-- ==== Sys2Proof/Machine/Encode.lean ====
section
/-! DEFINITION. The bytes of replies and notices (sections 2.2, 11.1, R174). Where R174 leaves a layout to
inference the choice is that of log 11, 12, 15, 18 and 37. -/

namespace Sys2Proof.Machine

/-! ### Numbers and choices -/

/-- A one-byte number. -/
def b1 (n : Nat) : List Byte := [BitVec.ofNat 8 n]

/-- A two-byte number, high byte first. -/
def b2 (n : Nat) : List Byte := [BitVec.ofNat 8 (n / 256), BitVec.ofNat 8 n]

/-- A three-byte number. -/
def b3 (n : Nat) : List Byte := BitVec.ofNat 8 (n / 65536) :: b2 n

/-- A four-byte number. -/
def b4 (n : Nat) : List Byte := b2 (n / 65536) ++ b2 n

/-- A corridor clock value. -/
def bClock (c : Clock) : List Byte := b4 c.toNat

/-- A yes or no field: 0 no, 1 yes (log 11). -/
def bBool (b : Bool) : List Byte := b1 (if b then 1 else 0)

/-- A field that may be absent: its presence byte, then its value (R174). -/
def bOpt {α : Type} (f : α → List Byte) : Option α → List Byte
  | none => b1 0
  | some a => b1 1 ++ f a

/-- A record that stands whenever it is reported: no presence byte (R174). -/
def bHeld {α : Type} (f : α → List Byte) : Option α → List Byte
  | none => []
  | some a => f a

/-- A time that its rule's table gives in seconds (R55, R153; log 37). -/
def bSeconds (ms : Nat) : List Byte :=
  b1 (ms / 1000 + if ms % 1000 ≠ 0 ∧ Config.secondsRoundUp ms = true then 1 else 0)

/-- The entries of a list one after another. -/
def bEach {α : Type} (f : α → List Byte) : List α → List Byte
  | [] => []
  | a :: as => f a ++ bEach f as

/-- A list: its count, then its entries (R174). -/
def bList {α : Type} (f : α → List Byte) (l : List α) : List Byte := b1 l.length ++ bEach f l

/-- A lane set byte. -/
def bLanes (l : LaneSet) : List Byte := b1 l.toNat

/-- An aspect field. -/
def bAspect (a : Aspect) : List Byte := [a.code]

/-- A commanded or confirmed entry: 0xFF while unknown (section 11.3). -/
def bEntry : Option Aspect → List Byte
  | none => [0xFF#8]
  | some a => bAspect a

/-- Result codes (section 11.1). -/
def Result.code : Result → Nat
  | .ok => 0
  | .okClamped => 1
  | .unknownType => 2
  | .badLength => 3
  | .badValue => 4
  | .badConfig => 5
  | .wrongMode => 6
  | .notFound => 7
  | .tableFull => 8
  | .conflict => 9

/-- Error codes (R174). -/
def ErrorCode.value : ErrorCode → Nat
  | .stray => 0x00
  | .frameTimeout => 0x01
  | .badLen => 0x02
  | .parity => 0x03
  | .framing => 0x04
  | .crc => 0x05
  | .overrun => 0x06
  | .noticeLost => 0x07
  | .noNode => 0x08
  | .nackLimit => 0x09
  | .replyTimeout => 0x0A
  | .replyBroken => 0x0B
  | .corrupt => 0x0C
  | .describeMismatch => 0x0D
  | .nodeRestart => 0x0E
  | .nodeOffline => 0x0F
  | .nodeSuspect => 0x10
  | .badCapability => 0x11
  | .confirmFail => 0x12
  | .edgeSequence => 0x13
  | .bufferOverflow => 0x14
  | .implausible => 0x15
  | .stuckOn => 0x16
  | .silent => 0x17
  | .stationInvalid => 0x18
  | .unserved => 0x19
  | .gateExpired => 0x1A
  | .detectionTableFull => 0x1B

/-- Bank codes (R174). -/
def BankId.code : BankId → Nat
  | .link => 0
  | .lineA => 1
  | .lineB => 2
  | .measure => 3
  | .plan => 4

/-- The bank a code names (R173). -/
def bankOfCode (b : Byte) : Option BankId :=
  if b = 0#8 then some .link
  else if b = 1#8 then some .lineA
  else if b = 2#8 then some .lineB
  else if b = 3#8 then some .measure
  else if b = 4#8 then some .plan
  else none

/-- NODE_EVENT reasons (R174). -/
def Reason.code : Reason → Nat
  | .start => 0x00
  | .serviceIn => 0x01
  | .described => 0x02
  | .recovered => 0x03
  | .retryReplied => 0x04
  | .nodeRestart => 0x05
  | .failure .noNode => 0x06
  | .failure .nackLimit => 0x07
  | .failure .corrupt => 0x08
  | .failure .replyTimeout => 0x09
  | .failure .replyBroken => 0x0A
  | .describeMismatch => 0x0B
  | .serviceOut => 0x0C

/-- Node states in the order of R55. -/
def NodeState.code : NodeState → Nat
  | .absent => 0
  | .describing => 1
  | .online => 2
  | .suspect => 3
  | .offline => 4
  | .disabled => 5

/-- Mismatches in the order of R55. -/
def Mismatch.code : Mismatch → Nat
  | .lanes => 0
  | .panel => 1
  | .loops => 2

/-- Health codes in the order of R67. -/
def Health.code : Health → Nat
  | .ok => 0
  | .degraded => 1
  | .failed => 2

/-- Severities in the order of R169. -/
def Severity.code : Severity → Nat
  | .warn => 0
  | .fault => 1

/-- Lines in the order of R1. -/
def lineCode : Line → Nat
  | .a => 0
  | .b => 1

/-- Levels in the order of R96. -/
def Level.code : Level → Nat
  | .clear => 0
  | .l1 => 1
  | .l2 => 2
  | .l3 => 3

/-- Incident kinds in the order of R114. -/
def IncidentKind.code : IncidentKind → Nat
  | .laneClosure => 0
  | .carriagewayClosure => 1
  | .hazard => 2
  | .wrongWay => 3

/-- Incident changes in the order of R122. -/
def IncidentChange.code : IncidentChange → Nat
  | .raised => 0
  | .amended => 1
  | .tracked => 2
  | .confirmed => 3
  | .cleared => 4
  | .expired => 5

/-- Lane statuses in the order of R112. -/
def LaneStatus.code : LaneStatus → Nat
  | .valid => 0
  | .suspect => 1
  | .faulty => 2

/-- The checks of START in their order (R12), counted from 0. -/
def StartCheck.code : StartCheck → Nat
  | .noGantry => 0
  | .gantryNumbering => 1
  | .gantryOrder => 2
  | .addressShared => 3
  | .shoulderPosition => 4
  | .sectionRun => 5
  | .stationNumbering => 6
  | .stationOrder => 7
  | .hostMissing => 8
  | .nodeShared => 9
  | .stationEmpty => 10
  | .laneNotPresent => 11

/-- The item kinds of R12 in their order. -/
def ItemKind.code : ItemKind → Nat
  | .corridor => 0
  | .gantry => 1
  | .station => 2
  | .sec => 3

/-! ### Records -/

/-- Fault reasons as a list of their codes: STUCK_ON 0, SILENT 1, NODE 2 (R112). -/
def bReasons (r : Reasons) : List Byte :=
  bList b1 ((if r.stuckOn then [0] else []) ++ (if r.silent then [1] else []) ++ (if r.node then [2] else []))

/-- A lane of a STATION_REPORT (R112). -/
def bLaneReport (l : LaneReport) : List Byte :=
  b1 l.lane ++ b2 l.count ++ bOpt b1 l.meanSpeed ++ b2 l.occupancy ++ b2 l.class1 ++ b2 l.class2 ++ b2 l.class3 ++
    b2 l.reverse ++ b2 l.unpaired ++ b2 l.rejected ++ b2 l.edgeErrors ++ b1 l.status.code ++ bReasons l.reasons ++
    bBool l.included ++ bBool l.shoulderExcluded

/-- R102: a smoothed value in whole units. -/
def smoothed (x : Nat) : Nat := (x + 8) / 16

/-- An incident record with its handle (R114). -/
def bIncident (h : Nat) (r : Incident) : List Byte :=
  b1 h ++ b1 r.kind.code ++ b1 (match r.origin with | .supervisor => 0 | .detection => 1) ++ b2 r.start ++ b2 r.stop ++
    bOpt bLanes r.lanes ++ bOpt b1 r.cap ++ bOpt b1 r.legend ++ bOpt b1 r.anchor ++ bOpt b3 r.expiry ++ bClock r.raised

/-- The aspect code of a cell demand. -/
def Cell.toAspect : Cell → Aspect
  | .closed => .closed
  | .divert d => .divert d

/-- A host demand with its handle (R131): gantry, kind and the fields of R131, absent ones marked. -/
def bDemand (h : Nat) (d : Demand) : List Byte :=
  b1 h ++ b1 d.gantry ++
    match d.what with
    | .cell ls a => b1 0 ++ bOpt bLanes (some ls) ++ bOpt bAspect (some a.toAspect) ++ b1 0 ++ b1 0
    | .speed v => b1 1 ++ b1 0 ++ b1 0 ++ bOpt b1 (some v) ++ b1 0
    | .legend n => b1 2 ++ b1 0 ++ b1 0 ++ b1 0 ++ bOpt b1 (some n)

/-- A target record (R151). -/
def bTarget (t : Target) : List Byte :=
  bOpt b1 t.speed ++ bList (fun x : SignTarget =>
    bAspect x.wanted ++ bAspect x.shown ++ bBool x.mismatch ++ bBool x.unserved ++ bBool x.lost) t.signs

/-- The pending SHOW (R168): contents, kind, class, retry mark, then its gate. -/
def bPending (r : RolloutRec) (p : Pending) : List Byte :=
  bList bAspect p.body.contents ++ b1 (match p.body.kind with | .ordinary => 0 | .resend => 1) ++
    b1 (match p.body.cls with | .urgent => 0 | .normal => 1) ++ bBool p.retry ++
    b1 (if r.gateHeld then 1 else 0) ++ bOpt bSeconds r.gateTimer ++ bBool r.gateExpired

/-- A rollout record in the order of R168 (log 18). -/
def bRollout (r : RolloutRec) (due : ConfirmDue) : List Byte :=
  bList bEntry r.commanded ++ bList bEntry r.confirmed ++ bList (bOpt bAspect) r.failed ++
    bOpt (bPending r) r.pending ++ bBool r.inFlight ++
    b1 (match r.confirmation with | .settled => 0 | .awaiting => 1 | .resending => 2) ++ b1 r.polls ++ b1 r.resends ++
    match due with
    | .absent => b1 0
    | .remaining ms => b1 1 ++ b2 ms
    | .queued => b1 2

/-- A READ_GANTRY reply (R168). In RUN a defined gantry has a node, a target and a rollout record. -/
def bGantryReport (r : GantryReport) : List Byte :=
  bHeld (fun n : NodeState => b1 n.code) r.nodeState ++ bHeld bTarget r.target ++
    bHeld (fun x => bRollout x r.due) r.rollout ++ bList (fun kv : Nat × Demand => bDemand kv.1 kv.2) r.demands

/-- A READ_STATION reply (R113). Each lane entry begins with the lane position (log 18). -/
def bStationReadout (r : StationReadout) : List Byte :=
  b1 r.station ++ bOpt b1 r.home ++ b1 r.host ++ b2 r.state.s ++ b2 r.state.q ++ b1 (smoothed r.state.s) ++
    b2 (smoothed r.state.q) ++ b1 r.state.level.code ++ b1 r.state.levelCount ++ bBool r.state.queueOn ++
    b1 r.state.queueCount ++ b1 (if r.state.valid then 0 else 1) ++ b1 r.state.invalidCloses ++ bOpt b1 r.state.v ++
    bOpt b2 r.state.f ++ bList (fun w : WindowEntry => bClock w.clock ++ b1 w.lane) r.state.window ++
    bList (fun d : StationDemand => b1 d.gantry ++ b1 d.speed ++ bOpt b1 d.legend) r.demands ++
    bList (fun l : LaneNow => b1 l.lane ++ b1 l.status.code ++ bReasons l.reasons ++ bBool l.included) r.lanes

/-- The description step (R55): DESCRIBE 0, CAPS 1 with its sign index behind it, STATE 2 (log 18). -/
def bStep : DescStep → List Byte
  | .describe => b1 0
  | .caps i => b1 1 ++ b1 i
  | .state => b1 2

/-- A sign record with its kind (R73): lane signal 0 or panel 1, then the lane position, absent for the panel
(log 18). -/
def bSign (x : SignKind × SignRec) : List Byte :=
  (match x.1 with | .lane p => b1 0 ++ bOpt b1 (some p) | .panel => b1 1 ++ b1 0) ++
    bList bAspect x.2.caps ++ bOpt (fun h : Health => b1 h.code) x.2.health ++ bOpt bAspect x.2.displayed ++
    bBool x.2.confirmFailed ++ bBool x.2.degradedMark

/-- The retry timer of a READ_NODE reply: the time left, or queued while it does not run in OFFLINE (R73; log 18, 37). That
a retry DESCRIBE in flight is reported as queued too is the model's choice (log 38). -/
def bRetry (n : NodeRec) : List Byte :=
  match n.state, n.retry with
  | .offline, some t => b1 1 ++ bSeconds (30000 - t)
  | .offline, none => b1 2
  | _, _ => b1 0

/-- A READ_NODE reply (R73). -/
def bNodeReport (r : NodeReport) : List Byte :=
  b1 (match r.service with | .inService => 0 | .out => 1) ++ b1 r.gantry ++ b1 r.node.state.code ++
    b1 r.node.reason.code ++ bClock r.node.since ++ bOpt bStep r.node.step ++
    bOpt (fun m : Mismatch => b1 m.code) r.node.mismatch ++ bRetry r.node ++ bList bSign (r.kinds.zip r.node.signs)

/-- A READ_FAULTS reply (R173): the bank, then its record in the order of the field table of R169, as R174 asks: valid,
overflow, severity, code, gantry, station and clock; the last five may be absent (log 18). -/
def bBank (id : BankId) (b : Bank) : List Byte :=
  b1 id.code ++ bBool b.held.isSome ++ bBool b.overflow ++ bOpt (fun e : ErrorRec => b1 e.severity.code) b.held ++
    bOpt (fun e : ErrorRec => b1 e.code.value) b.held ++ bOpt b1 (b.held.bind (·.gantry)) ++
    bOpt b1 (b.held.bind (·.station)) ++ bOpt (fun e : ErrorRec => bClock e.clock) b.held

/-- The detail of a reply (R27). -/
def Detail.bytes : Detail → List Byte
  | .none => []
  | .identity => b1 0 ++ b2 0x3C1 ++ b2 2416 ++ b1 1 ++ b1 1
  | .capacities => b1 1 ++ b1 32 ++ b1 24 ++ b1 6 ++ b1 2 ++ b1 16 ++ b1 16 ++ b1 12 ++ b1 48 ++ b1 4 ++ b1 12
  | .counts g st se a b => b1 2 ++ b1 g ++ b1 st ++ b1 se ++ b1 a ++ b1 b
  | .status m c r => b1 3 ++ b1 (match m with | .setup => 0 | .run => 1) ++ bClock c ++ b1 r.toNat
  | .unknownLeaf => b1 0xFF ++ List.replicate (min 246 Config.unknownLeafZeros) 0#8
  | .clamped fs => bList b1 fs
  | .badConfig k n c => b1 k.code ++ b1 n ++ b1 c.code
  | .handle h => b1 h
  | .handleClamped h fs => b1 h ++ bList b1 fs
  | .handleSpeed h v => b1 h ++ b1 v
  | .gantry r => bGantryReport r
  | .station r => bStationReadout r
  | .incidents sup recs secs =>
    b1 recs.length ++ b1 sup ++ bList (fun kv : Nat × Incident => bIncident kv.1 kv.2) recs ++
      bEach (bOpt fun x : Shoulder => b1 (match x with | .closed => 0 | .opened => 1)) secs
  | .node r => bNodeReport r
  | .bank id b => bBank id b

/-- TYPE of a notice (section 11.1). -/
def NoticeBody.typ : NoticeBody → Byte
  | .stationReport .. => 0x40#8
  | .displayChange .. => 0x41#8
  | .incidentEvent .. => 0x42#8
  | .wrongWayAlert .. => 0x43#8
  | .nodeEvent .. => 0x44#8
  | .fault .. => 0x45#8

/-- The body of a notice in the order of its owning rule (log 18). -/
def NoticeBody.bytes : NoticeBody → List Byte
  | .stationReport st ie ls a =>
    b1 st ++ bClock ie ++ bList bLaneReport ls ++ bOpt b1 a.v ++ bOpt b2 a.f ++ b1 (smoothed a.s) ++ b2 (smoothed a.q) ++
      b1 a.level.code ++ bBool a.queueOn ++ b1 (if a.valid then 0 else 1) ++ b1 a.invalidCloses
  | .displayChange g c sg =>
    b1 g ++ b1 (match c with | .state => 0 | .node => 1) ++
      bList (fun x : SignChange => bEntry x.confirmed ++ bEntry x.commanded ++ bBool x.changed) sg
  | .incidentEvent c h r p => b1 c.code ++ b1 h ++ bIncident h r ++ bOpt b1 p
  | .wrongWayAlert st ch ln cs => b1 st ++ b2 ch ++ b1 ln ++ b1 cs.length ++ bList bClock cs
  | .nodeEvent g l a p n r m =>
    b1 g ++ b1 (lineCode l) ++ b1 a ++ b1 p.code ++ b1 n.code ++ b1 r.code ++ bOpt (fun x : Mismatch => b1 x.code) m
  | .fault bk c sv g st d o =>
    b1 bk.code ++ b1 c.value ++ b1 sv.code ++ bOpt b1 g ++ bOpt b1 st ++
      b1 (match d with | .held => 0 | .replaced => 1 | .notHeld => 2) ++ bBool o

/-! ### Frames (section 2.2) -/

/-- A payload has at most 248 bytes. For fields that take more, the head stands as its rule defines it and what is
sent after it is a free value (log 17). -/
def fitPayload (head fields : List Byte) : List Byte :=
  if head.length + fields.length ≤ 248 then head ++ fields
  else head ++ (Config.oversizePayload fields).take (248 - head.length)

/-- A frame: SOF, LEN, TYPE, TAG, payload and the CRC-16, high byte first (R175). -/
def frameBytes (typ tag : Byte) (payload : List Byte) : List Byte :=
  let body := BitVec.ofNat 8 (payload.length + 2) :: typ :: tag :: payload
  0xA5#8 :: body ++ [highByte (crc16 body), lowByte (crc16 body)]

/-- The frame of a reply (R27). -/
def Reply.frame (r : Reply) : List Byte :=
  frameBytes r.typ r.tag (fitPayload (b1 r.result.code) r.detail.bytes)

/-- The frame of a notice (R29, R174): TAG 0, clock, notices_lost, body. -/
def Notice.frame (n : Notice) (lost : Bool) : List Byte :=
  frameBytes n.body.typ 0x00#8 (fitPayload (bClock n.clock ++ bBool lost) n.body.bytes)

end Sys2Proof.Machine
end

• • •

* GOAL OF THE EXERCISE:
Output exactly the lines between the one containing "frameBytes r.typ r.tag" and the final line above, both inclusive.

* YOUR SOLUTION:
  frameBytes r.typ r.tag (fitPayload (b1 r.result.code) r.detail.bytes)

/-- The frame of a notice (R29, R174): TAG 0, clock, notices_lost, body. -/
def Notice.frame (n : Notice) (lost : Bool) : List Byte :=
  frameBytes n.body.typ 0x00#8 (fitPayload (bClock n.clock ++ bBool lost) n.body.bytes)

end Sys2Proof.Machine
end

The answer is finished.